Content starts
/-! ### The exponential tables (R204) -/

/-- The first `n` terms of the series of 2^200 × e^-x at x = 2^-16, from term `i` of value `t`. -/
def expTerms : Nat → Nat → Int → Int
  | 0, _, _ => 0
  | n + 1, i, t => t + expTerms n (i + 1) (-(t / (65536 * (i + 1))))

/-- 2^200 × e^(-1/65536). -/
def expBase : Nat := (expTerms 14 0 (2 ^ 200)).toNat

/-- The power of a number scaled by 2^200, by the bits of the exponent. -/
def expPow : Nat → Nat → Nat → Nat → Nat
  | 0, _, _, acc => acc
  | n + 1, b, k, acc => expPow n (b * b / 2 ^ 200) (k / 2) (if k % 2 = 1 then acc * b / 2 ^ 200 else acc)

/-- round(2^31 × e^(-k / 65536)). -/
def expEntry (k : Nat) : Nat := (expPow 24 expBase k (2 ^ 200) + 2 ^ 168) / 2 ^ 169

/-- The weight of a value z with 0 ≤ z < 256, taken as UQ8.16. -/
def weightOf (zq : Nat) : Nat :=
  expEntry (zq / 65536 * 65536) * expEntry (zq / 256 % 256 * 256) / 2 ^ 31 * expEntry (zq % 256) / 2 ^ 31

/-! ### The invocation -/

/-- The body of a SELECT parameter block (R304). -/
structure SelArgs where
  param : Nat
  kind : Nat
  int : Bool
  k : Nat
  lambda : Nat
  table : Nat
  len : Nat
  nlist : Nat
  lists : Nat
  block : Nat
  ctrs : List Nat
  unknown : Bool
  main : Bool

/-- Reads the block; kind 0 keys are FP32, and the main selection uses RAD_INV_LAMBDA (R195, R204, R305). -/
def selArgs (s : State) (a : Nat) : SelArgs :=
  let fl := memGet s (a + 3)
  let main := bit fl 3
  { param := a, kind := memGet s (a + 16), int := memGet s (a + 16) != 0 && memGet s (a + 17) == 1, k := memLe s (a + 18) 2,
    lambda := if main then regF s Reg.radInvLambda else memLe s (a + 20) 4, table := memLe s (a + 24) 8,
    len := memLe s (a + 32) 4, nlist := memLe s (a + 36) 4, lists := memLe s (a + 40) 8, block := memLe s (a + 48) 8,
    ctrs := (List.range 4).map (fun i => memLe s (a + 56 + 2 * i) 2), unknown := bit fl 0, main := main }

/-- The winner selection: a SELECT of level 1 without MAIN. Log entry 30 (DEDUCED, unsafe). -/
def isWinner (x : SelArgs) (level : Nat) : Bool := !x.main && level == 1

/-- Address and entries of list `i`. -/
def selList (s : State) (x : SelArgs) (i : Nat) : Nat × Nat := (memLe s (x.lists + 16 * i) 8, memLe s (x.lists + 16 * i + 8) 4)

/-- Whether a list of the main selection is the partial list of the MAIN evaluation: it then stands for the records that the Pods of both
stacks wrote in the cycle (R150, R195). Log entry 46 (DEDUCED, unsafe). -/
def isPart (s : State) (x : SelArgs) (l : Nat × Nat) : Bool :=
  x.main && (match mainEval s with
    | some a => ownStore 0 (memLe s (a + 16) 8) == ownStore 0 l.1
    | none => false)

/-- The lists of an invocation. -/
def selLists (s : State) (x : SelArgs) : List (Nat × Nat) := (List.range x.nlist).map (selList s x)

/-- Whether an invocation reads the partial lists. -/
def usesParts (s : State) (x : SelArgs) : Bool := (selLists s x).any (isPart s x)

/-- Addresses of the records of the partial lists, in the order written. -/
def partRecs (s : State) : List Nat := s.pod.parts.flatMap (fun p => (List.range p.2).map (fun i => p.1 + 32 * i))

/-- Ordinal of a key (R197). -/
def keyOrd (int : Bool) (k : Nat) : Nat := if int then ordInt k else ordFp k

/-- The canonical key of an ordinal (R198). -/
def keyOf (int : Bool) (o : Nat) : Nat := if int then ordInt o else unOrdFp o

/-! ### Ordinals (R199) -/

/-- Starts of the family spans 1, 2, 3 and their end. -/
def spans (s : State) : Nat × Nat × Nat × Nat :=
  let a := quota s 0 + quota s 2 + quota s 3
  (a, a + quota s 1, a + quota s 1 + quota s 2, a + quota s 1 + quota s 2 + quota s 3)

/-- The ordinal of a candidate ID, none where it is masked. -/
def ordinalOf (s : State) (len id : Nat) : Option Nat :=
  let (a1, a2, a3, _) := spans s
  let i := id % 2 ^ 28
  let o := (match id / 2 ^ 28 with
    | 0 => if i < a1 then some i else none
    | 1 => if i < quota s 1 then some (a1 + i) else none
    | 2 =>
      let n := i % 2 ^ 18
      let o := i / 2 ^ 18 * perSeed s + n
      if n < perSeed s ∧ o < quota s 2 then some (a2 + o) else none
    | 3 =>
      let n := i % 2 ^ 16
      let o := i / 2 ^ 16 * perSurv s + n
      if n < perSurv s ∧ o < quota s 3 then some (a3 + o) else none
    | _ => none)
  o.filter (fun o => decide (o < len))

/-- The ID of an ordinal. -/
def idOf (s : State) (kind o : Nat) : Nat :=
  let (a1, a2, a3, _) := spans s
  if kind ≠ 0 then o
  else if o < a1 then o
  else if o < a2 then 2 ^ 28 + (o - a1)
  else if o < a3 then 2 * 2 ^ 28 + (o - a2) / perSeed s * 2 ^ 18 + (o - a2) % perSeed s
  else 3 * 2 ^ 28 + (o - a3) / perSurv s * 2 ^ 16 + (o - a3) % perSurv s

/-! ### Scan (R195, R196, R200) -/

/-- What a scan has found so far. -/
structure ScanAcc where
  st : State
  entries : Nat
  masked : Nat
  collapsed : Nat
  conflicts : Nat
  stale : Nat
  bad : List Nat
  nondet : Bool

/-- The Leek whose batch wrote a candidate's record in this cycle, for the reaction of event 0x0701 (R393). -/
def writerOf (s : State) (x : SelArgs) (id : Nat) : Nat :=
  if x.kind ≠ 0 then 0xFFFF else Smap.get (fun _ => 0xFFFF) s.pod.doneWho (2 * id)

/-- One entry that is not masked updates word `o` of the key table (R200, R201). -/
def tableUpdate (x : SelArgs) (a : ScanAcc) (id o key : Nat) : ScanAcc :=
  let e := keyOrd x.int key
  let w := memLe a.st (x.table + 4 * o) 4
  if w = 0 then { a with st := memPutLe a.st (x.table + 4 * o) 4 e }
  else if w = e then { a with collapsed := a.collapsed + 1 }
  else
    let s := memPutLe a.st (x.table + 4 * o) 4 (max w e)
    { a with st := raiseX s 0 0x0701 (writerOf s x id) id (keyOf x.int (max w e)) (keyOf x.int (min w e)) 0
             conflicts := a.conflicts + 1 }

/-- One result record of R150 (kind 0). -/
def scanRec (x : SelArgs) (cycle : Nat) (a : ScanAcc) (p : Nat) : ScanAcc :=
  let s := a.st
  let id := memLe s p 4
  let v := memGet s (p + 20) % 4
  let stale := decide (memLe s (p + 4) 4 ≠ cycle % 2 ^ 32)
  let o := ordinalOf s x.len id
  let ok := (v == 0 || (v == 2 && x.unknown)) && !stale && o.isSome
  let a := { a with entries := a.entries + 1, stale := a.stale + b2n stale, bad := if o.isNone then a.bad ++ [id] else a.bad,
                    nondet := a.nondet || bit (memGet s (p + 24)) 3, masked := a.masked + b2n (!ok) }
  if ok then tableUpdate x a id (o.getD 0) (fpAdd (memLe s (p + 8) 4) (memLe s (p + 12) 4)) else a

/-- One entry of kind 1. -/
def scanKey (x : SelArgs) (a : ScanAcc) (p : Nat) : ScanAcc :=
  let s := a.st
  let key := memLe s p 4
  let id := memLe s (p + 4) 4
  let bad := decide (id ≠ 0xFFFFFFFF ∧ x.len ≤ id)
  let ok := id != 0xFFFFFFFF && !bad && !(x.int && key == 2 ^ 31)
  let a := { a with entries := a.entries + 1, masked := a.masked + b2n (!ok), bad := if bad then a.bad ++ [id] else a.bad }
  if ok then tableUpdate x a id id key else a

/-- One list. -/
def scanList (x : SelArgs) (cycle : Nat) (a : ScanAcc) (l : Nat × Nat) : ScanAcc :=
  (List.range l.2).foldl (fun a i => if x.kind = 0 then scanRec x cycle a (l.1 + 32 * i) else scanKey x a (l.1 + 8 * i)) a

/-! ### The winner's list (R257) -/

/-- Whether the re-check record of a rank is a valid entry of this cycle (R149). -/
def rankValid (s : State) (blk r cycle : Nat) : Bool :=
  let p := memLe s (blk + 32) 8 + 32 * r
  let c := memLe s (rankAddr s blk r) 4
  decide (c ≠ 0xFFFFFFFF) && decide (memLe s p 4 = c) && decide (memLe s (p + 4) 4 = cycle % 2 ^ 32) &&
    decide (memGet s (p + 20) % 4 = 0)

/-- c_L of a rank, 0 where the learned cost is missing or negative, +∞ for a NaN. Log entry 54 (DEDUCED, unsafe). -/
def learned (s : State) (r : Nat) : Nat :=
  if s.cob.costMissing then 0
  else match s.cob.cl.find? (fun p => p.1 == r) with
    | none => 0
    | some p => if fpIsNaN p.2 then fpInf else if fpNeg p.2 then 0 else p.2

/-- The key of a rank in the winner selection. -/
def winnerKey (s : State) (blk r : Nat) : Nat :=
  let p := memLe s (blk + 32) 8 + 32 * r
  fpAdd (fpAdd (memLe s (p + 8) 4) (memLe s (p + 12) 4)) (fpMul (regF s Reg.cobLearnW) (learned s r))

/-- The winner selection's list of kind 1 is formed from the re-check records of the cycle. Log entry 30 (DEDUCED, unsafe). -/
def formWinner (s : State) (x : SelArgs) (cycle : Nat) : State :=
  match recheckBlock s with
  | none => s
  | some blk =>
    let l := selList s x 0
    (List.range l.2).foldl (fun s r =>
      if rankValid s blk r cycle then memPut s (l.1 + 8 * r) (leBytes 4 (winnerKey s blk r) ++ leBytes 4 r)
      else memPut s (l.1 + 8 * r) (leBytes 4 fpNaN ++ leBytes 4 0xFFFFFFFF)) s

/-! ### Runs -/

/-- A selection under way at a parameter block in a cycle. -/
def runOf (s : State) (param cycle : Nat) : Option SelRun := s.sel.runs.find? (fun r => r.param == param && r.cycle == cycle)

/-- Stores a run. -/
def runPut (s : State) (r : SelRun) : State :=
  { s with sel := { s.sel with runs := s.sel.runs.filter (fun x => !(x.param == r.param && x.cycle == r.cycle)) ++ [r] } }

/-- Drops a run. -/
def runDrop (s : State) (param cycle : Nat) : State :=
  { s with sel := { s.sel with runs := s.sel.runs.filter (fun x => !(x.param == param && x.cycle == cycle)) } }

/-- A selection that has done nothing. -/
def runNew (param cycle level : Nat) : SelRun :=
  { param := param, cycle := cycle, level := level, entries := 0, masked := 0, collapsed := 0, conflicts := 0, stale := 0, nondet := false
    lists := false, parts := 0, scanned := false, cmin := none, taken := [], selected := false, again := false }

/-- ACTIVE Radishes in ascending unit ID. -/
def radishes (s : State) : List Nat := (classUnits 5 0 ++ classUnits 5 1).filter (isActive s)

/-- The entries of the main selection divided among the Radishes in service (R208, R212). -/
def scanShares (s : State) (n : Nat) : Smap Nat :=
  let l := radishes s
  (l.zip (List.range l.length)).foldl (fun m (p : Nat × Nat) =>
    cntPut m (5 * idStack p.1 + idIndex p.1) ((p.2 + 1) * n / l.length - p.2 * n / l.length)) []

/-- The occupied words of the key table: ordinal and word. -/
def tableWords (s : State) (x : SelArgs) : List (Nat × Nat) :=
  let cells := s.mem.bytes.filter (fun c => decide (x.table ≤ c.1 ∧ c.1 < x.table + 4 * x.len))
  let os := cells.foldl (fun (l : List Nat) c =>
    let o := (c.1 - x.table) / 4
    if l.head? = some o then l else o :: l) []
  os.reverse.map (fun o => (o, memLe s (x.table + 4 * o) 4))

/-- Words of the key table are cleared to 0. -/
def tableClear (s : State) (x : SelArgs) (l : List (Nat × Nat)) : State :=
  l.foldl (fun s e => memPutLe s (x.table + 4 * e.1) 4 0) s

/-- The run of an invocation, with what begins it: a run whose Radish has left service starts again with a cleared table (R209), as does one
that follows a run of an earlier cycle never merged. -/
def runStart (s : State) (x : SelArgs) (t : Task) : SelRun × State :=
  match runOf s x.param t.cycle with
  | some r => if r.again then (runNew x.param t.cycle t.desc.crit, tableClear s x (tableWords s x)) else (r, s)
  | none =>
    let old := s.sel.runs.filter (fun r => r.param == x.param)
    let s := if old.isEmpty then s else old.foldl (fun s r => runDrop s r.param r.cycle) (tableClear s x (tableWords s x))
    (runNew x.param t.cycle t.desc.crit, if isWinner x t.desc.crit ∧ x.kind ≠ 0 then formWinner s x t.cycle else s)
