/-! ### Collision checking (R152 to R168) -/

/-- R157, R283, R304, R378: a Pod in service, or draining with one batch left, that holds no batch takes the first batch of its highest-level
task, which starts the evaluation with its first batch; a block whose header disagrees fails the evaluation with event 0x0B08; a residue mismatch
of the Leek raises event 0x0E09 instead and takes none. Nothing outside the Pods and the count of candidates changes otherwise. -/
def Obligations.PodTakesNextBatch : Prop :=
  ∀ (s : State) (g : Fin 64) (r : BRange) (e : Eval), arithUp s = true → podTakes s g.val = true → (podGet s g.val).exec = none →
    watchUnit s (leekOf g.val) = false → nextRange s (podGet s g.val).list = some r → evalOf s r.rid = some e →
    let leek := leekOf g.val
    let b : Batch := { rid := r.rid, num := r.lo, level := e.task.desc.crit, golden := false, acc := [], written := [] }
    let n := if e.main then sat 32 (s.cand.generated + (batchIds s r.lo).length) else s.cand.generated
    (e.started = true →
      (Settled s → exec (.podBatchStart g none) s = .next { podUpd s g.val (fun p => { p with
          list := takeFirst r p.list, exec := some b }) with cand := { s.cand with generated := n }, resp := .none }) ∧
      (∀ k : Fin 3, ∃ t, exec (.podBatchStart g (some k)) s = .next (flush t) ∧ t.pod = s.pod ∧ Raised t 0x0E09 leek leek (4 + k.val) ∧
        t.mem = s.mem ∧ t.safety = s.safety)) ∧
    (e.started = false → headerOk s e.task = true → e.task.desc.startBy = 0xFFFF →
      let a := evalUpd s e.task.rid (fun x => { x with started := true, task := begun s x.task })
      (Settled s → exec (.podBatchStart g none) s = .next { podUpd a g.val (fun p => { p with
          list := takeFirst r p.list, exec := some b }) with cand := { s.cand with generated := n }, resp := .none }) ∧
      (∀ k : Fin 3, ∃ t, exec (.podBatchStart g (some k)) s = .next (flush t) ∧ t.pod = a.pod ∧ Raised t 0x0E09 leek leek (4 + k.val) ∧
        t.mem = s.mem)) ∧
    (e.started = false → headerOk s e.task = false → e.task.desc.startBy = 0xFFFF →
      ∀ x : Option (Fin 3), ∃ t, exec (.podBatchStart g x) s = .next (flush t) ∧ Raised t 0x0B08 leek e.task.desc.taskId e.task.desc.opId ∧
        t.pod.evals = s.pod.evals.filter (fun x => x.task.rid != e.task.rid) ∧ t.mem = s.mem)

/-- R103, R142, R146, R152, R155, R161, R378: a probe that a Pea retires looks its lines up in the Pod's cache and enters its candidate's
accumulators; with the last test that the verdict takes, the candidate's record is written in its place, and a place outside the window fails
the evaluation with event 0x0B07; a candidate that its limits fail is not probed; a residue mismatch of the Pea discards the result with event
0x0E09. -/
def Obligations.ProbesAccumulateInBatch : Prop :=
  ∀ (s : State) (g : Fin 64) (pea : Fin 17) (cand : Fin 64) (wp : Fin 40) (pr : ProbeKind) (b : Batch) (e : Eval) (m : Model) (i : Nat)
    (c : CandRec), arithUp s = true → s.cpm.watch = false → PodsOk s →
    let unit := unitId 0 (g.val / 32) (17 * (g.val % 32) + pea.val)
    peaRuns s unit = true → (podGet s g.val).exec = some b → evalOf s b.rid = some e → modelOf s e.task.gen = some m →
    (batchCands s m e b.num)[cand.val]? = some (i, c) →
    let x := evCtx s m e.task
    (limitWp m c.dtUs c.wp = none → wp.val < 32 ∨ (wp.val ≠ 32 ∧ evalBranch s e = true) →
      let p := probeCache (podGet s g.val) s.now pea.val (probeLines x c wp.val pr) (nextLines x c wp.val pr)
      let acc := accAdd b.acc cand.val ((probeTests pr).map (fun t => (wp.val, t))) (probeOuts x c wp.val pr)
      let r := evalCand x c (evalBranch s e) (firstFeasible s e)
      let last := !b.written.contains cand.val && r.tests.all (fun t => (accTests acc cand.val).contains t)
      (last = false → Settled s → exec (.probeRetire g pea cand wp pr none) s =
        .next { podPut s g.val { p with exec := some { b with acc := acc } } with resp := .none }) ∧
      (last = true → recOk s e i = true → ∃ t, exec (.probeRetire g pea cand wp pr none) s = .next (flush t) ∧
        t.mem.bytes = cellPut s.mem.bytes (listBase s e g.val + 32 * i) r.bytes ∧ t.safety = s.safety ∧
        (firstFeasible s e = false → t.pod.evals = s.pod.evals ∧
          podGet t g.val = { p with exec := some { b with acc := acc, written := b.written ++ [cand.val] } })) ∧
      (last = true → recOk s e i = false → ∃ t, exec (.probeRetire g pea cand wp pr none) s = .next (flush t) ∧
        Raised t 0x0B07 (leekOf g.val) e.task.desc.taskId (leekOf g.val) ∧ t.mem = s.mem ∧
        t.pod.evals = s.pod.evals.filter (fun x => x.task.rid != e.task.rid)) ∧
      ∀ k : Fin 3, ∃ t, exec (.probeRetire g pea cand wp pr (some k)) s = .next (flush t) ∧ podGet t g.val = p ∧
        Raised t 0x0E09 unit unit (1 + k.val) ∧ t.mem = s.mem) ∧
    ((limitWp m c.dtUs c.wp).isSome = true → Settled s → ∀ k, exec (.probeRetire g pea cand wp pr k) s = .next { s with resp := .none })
Content ends
Pick out all lines from the data above in which the word "entries" appears.

_THE ANSWER_
/-- Address and entries of list `i`. -/
  entries : Nat
  let a := { a with entries := a.entries + 1, stale := a.stale + b2n stale, bad := if o.isNone then a.bad ++ [id] else a.bad,
  let a := { a with entries := a.entries + 1, masked := a.masked + b2n (!ok), bad := if bad then a.bad ++ [id] else a.bad }
  { param := param, cycle := cycle, level := level, entries := 0, masked := 0, collapsed := 0, conflicts := 0, stale := 0, nondet := false
/-- The entries of the main selection divided among the Radishes in service (R208, R212). -/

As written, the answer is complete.